Collected data entries
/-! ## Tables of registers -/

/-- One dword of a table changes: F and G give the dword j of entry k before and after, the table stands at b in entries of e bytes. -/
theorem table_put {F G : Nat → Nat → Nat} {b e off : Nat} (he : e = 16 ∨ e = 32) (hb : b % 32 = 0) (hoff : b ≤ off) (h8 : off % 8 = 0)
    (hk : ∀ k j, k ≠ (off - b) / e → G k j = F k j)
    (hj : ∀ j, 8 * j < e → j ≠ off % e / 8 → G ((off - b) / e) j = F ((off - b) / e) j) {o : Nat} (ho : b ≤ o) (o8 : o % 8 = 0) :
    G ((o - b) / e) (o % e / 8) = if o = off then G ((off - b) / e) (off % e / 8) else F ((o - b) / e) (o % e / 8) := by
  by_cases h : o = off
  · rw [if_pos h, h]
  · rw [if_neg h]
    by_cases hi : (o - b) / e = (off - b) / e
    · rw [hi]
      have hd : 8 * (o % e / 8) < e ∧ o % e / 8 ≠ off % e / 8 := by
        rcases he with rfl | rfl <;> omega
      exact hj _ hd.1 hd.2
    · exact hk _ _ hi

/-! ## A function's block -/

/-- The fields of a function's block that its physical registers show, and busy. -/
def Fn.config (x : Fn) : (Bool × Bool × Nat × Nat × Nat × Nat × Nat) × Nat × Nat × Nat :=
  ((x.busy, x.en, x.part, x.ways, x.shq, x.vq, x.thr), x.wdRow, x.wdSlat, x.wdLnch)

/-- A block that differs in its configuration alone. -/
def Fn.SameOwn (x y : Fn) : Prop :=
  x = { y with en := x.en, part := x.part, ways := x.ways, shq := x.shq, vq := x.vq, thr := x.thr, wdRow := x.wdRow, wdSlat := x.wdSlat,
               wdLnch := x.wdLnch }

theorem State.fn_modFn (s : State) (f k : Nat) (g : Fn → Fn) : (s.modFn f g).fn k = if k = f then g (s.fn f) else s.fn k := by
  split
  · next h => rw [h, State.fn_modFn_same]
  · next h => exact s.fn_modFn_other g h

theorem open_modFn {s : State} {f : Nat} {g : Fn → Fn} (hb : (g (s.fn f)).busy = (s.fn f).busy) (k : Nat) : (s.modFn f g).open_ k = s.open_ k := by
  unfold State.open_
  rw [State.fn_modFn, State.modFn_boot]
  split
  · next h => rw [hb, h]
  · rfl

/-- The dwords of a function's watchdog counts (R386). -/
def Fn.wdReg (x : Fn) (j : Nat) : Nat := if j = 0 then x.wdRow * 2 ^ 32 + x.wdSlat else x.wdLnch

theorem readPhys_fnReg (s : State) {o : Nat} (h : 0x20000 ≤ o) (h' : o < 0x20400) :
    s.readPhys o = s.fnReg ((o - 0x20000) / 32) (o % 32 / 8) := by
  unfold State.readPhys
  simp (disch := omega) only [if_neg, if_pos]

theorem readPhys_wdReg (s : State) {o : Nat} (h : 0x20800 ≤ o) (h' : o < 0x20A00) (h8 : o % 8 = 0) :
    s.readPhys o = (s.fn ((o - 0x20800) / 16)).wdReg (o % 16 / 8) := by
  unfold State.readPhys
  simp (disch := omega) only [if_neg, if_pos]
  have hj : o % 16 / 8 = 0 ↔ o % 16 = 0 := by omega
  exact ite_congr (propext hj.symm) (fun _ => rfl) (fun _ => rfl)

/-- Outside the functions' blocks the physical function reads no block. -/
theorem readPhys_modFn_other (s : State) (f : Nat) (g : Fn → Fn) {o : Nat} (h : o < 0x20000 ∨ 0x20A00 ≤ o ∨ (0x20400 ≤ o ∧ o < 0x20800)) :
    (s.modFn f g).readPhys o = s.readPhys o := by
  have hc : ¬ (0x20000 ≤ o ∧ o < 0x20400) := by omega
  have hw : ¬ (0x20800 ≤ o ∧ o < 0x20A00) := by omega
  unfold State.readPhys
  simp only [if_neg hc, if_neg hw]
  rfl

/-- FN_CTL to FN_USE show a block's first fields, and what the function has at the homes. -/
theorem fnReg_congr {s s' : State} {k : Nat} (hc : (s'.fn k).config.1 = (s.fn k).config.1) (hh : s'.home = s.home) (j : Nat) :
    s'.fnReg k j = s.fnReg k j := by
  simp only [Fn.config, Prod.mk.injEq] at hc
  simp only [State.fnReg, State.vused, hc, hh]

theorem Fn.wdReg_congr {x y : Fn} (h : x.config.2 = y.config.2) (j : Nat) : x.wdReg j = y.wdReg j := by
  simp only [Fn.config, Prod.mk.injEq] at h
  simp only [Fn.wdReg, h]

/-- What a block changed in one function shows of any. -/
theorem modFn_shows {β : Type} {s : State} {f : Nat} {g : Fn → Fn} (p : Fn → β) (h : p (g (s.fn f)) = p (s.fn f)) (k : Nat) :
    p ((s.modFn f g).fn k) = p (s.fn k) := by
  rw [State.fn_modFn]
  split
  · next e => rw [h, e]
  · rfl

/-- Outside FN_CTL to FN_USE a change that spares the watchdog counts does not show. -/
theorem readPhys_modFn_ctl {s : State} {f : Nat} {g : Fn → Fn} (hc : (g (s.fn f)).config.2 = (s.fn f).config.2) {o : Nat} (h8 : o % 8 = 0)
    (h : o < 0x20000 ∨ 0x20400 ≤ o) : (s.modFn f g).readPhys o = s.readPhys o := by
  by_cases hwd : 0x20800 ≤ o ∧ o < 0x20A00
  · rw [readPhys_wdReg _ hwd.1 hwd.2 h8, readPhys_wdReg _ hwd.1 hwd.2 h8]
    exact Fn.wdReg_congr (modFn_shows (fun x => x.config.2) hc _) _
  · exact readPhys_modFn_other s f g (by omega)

» Problem requirements
All lines from the beginning of the entries through the line marked "(hk : ∀ k j, k" are to be output exactly; nothing else belongs in the answer.

» Response below
/-! ## Tables of registers -/

/-- One dword of a table changes: F and G give the dword j of entry k before and after, the table stands at b in entries of e bytes. -/
theorem table_put {F G : Nat → Nat → Nat} {b e off : Nat} (he : e = 16 ∨ e = 32) (hb : b % 32 = 0) (hoff : b ≤ off) (h8 : off % 8 = 0)
    (hk : ∀ k j, k ≠ (off - b) / e → G k j = F k j)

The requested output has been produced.